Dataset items
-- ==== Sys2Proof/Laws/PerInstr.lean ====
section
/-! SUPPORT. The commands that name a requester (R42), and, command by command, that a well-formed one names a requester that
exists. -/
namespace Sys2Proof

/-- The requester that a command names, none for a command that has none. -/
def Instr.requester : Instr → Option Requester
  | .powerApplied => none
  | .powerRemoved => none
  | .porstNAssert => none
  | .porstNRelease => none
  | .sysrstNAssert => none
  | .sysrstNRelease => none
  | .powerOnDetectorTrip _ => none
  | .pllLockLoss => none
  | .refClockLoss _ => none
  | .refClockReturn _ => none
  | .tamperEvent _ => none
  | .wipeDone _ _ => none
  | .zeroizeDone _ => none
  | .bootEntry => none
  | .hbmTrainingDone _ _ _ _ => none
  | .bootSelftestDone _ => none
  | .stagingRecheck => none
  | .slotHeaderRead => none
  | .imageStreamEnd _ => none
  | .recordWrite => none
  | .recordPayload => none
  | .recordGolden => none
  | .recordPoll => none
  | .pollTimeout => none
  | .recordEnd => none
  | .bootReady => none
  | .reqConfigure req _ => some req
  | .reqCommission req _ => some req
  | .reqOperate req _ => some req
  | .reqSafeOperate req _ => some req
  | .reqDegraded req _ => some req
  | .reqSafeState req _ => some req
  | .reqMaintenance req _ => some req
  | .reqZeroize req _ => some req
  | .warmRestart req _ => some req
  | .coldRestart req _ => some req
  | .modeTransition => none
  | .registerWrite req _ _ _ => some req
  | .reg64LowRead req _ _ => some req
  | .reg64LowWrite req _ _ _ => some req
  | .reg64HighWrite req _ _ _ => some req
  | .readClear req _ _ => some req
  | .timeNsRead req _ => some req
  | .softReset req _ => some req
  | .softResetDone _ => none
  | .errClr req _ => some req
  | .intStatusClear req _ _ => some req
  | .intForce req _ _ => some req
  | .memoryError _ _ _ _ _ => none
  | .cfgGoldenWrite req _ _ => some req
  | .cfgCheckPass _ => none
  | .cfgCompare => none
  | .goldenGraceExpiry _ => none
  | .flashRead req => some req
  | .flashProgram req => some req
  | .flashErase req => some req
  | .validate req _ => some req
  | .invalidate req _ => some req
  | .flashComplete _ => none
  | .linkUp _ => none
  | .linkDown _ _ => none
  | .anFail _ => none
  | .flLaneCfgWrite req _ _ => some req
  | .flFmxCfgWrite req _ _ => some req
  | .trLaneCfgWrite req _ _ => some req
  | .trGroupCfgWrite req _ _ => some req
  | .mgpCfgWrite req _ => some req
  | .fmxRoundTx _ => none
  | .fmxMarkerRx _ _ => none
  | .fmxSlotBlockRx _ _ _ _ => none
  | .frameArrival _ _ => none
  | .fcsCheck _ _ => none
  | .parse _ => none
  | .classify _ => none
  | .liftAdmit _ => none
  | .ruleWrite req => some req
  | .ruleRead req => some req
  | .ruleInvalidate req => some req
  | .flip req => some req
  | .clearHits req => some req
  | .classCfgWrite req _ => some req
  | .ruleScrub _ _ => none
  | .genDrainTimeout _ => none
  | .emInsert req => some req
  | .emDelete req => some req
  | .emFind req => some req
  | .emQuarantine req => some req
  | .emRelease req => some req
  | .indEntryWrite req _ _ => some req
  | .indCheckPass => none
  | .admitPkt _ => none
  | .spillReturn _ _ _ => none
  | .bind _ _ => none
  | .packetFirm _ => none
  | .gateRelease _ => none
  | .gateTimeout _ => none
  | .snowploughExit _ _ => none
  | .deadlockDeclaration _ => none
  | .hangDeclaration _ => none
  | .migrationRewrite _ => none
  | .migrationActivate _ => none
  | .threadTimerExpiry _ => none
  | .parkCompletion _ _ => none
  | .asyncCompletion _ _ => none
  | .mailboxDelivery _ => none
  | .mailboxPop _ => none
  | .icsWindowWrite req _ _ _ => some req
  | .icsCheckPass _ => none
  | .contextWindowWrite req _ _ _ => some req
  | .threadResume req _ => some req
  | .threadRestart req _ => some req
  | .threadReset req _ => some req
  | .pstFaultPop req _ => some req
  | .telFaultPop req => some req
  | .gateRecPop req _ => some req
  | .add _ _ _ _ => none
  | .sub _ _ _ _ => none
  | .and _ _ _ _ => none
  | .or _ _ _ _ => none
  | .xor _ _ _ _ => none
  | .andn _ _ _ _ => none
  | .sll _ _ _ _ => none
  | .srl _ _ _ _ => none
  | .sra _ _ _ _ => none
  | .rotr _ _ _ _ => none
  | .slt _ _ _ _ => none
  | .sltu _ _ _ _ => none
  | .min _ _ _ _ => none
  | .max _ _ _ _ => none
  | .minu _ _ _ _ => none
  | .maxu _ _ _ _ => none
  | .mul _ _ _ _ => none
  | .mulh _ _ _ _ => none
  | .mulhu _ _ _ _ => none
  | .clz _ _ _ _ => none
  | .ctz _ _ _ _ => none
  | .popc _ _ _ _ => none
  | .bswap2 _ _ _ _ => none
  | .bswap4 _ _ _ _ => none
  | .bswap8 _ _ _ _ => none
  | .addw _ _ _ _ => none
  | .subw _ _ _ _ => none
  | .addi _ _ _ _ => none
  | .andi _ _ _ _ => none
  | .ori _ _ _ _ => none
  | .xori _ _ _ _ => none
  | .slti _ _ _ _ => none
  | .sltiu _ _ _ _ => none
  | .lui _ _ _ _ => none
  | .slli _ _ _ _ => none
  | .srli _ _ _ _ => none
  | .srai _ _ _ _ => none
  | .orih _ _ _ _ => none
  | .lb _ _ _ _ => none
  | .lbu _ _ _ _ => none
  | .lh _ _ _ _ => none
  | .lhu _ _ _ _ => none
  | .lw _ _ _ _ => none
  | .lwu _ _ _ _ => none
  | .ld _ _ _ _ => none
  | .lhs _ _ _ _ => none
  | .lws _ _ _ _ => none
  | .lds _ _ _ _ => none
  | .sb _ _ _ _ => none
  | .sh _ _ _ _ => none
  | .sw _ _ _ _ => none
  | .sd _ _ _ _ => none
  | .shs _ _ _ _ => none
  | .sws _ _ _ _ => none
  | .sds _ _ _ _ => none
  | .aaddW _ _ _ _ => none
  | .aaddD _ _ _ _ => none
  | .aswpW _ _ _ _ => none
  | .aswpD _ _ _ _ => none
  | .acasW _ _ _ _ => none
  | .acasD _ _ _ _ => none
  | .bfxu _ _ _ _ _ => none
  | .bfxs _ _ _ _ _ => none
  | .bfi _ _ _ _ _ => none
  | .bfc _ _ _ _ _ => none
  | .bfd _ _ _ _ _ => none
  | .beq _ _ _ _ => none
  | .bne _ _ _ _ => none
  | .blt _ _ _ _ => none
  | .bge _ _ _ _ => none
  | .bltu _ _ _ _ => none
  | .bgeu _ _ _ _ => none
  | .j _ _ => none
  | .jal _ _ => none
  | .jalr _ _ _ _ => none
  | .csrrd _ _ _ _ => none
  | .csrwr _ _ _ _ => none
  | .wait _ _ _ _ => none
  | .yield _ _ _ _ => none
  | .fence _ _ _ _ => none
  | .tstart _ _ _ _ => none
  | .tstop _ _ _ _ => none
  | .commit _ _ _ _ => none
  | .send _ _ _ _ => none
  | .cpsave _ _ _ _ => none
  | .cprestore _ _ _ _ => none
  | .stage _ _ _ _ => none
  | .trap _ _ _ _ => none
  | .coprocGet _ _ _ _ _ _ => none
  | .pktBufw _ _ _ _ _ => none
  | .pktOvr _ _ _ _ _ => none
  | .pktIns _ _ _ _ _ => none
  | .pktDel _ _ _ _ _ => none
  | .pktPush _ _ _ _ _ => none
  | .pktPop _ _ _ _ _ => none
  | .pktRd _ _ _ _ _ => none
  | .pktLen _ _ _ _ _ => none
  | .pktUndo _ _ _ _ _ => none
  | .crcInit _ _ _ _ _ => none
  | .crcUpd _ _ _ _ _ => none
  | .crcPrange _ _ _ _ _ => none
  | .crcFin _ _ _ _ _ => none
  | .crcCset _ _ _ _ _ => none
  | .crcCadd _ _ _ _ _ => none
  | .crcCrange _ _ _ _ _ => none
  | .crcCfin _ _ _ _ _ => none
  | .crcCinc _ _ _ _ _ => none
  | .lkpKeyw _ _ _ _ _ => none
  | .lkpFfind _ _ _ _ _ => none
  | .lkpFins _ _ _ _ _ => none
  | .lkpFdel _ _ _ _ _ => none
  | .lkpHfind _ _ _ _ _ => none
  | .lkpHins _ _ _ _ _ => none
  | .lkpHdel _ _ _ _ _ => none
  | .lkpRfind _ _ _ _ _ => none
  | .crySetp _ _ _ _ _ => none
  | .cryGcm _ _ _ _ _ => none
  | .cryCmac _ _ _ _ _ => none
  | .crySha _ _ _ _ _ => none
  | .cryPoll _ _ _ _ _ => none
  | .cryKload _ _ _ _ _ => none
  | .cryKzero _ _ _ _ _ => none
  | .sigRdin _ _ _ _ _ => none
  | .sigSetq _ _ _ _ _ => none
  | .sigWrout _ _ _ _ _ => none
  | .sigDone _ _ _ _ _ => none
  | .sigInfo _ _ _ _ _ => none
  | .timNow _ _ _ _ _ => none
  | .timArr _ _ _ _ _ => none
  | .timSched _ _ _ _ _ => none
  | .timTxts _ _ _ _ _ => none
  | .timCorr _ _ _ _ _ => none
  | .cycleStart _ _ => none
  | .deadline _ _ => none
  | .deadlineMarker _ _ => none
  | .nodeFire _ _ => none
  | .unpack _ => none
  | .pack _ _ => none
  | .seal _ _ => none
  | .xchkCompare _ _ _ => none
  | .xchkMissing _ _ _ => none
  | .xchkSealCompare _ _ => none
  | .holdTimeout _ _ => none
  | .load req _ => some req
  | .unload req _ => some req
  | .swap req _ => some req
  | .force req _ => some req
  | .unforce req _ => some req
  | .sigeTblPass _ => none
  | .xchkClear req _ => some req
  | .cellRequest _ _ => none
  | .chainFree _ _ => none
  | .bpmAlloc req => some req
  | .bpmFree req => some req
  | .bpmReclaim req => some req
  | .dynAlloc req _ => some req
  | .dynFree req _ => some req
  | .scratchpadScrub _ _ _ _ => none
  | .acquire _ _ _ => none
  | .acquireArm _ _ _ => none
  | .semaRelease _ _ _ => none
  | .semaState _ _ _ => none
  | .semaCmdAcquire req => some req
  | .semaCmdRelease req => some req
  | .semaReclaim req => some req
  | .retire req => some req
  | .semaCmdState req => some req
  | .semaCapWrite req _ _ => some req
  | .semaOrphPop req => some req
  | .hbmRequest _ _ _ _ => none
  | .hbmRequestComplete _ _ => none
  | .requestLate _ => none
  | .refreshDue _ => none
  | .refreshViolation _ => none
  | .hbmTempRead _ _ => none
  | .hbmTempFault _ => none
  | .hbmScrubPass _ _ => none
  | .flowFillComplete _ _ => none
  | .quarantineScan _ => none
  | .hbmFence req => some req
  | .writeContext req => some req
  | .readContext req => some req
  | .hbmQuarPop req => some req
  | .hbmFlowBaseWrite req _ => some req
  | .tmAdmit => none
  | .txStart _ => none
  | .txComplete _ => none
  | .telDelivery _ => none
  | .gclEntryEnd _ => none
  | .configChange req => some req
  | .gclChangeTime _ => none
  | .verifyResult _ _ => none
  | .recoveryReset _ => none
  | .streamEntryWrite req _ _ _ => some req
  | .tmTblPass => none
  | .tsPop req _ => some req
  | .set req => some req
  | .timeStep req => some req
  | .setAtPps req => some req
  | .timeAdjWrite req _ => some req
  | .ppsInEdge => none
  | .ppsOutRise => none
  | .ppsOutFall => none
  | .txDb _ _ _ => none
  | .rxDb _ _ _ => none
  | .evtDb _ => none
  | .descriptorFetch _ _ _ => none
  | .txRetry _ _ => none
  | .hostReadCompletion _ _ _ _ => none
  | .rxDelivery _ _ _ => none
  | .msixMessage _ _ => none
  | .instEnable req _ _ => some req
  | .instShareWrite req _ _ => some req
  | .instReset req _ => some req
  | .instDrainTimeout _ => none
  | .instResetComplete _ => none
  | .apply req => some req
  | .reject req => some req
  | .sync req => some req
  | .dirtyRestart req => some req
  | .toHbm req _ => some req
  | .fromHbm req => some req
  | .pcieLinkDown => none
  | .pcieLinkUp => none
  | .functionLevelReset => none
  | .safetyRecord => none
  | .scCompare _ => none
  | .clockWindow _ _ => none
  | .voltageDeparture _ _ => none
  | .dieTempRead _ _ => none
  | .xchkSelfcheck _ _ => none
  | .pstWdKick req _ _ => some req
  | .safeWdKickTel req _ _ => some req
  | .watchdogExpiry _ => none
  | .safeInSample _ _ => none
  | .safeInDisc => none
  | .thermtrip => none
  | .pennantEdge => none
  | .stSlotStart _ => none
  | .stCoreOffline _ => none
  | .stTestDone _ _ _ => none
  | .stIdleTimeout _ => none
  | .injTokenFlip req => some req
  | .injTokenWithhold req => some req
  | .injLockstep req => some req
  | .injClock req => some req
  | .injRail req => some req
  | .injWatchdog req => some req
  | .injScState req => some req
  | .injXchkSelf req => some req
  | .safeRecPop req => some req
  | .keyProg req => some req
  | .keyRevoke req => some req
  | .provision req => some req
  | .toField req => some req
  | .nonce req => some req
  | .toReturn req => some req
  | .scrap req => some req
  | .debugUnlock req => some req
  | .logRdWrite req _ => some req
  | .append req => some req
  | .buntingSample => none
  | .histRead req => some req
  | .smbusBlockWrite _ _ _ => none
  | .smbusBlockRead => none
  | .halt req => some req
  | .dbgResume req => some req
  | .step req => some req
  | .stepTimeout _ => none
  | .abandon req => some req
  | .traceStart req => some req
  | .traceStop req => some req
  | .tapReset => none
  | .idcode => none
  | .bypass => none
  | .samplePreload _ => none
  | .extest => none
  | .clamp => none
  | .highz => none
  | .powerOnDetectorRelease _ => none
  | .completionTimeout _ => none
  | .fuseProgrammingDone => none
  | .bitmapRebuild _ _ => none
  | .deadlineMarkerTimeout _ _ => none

- [Aim of the exercise]: The first line of the entries above marks where to begin; repeat each line exactly through the one that contains "has none. -/", and include that line.

- [Finished task]:
-- ==== Sys2Proof/Laws/PerInstr.lean ====
section
/-! SUPPORT. The commands that name a requester (R42), and, command by command, that a well-formed one names a requester that
exists. -/
namespace Sys2Proof

/-- The requester that a command names, none for a command that has none. -/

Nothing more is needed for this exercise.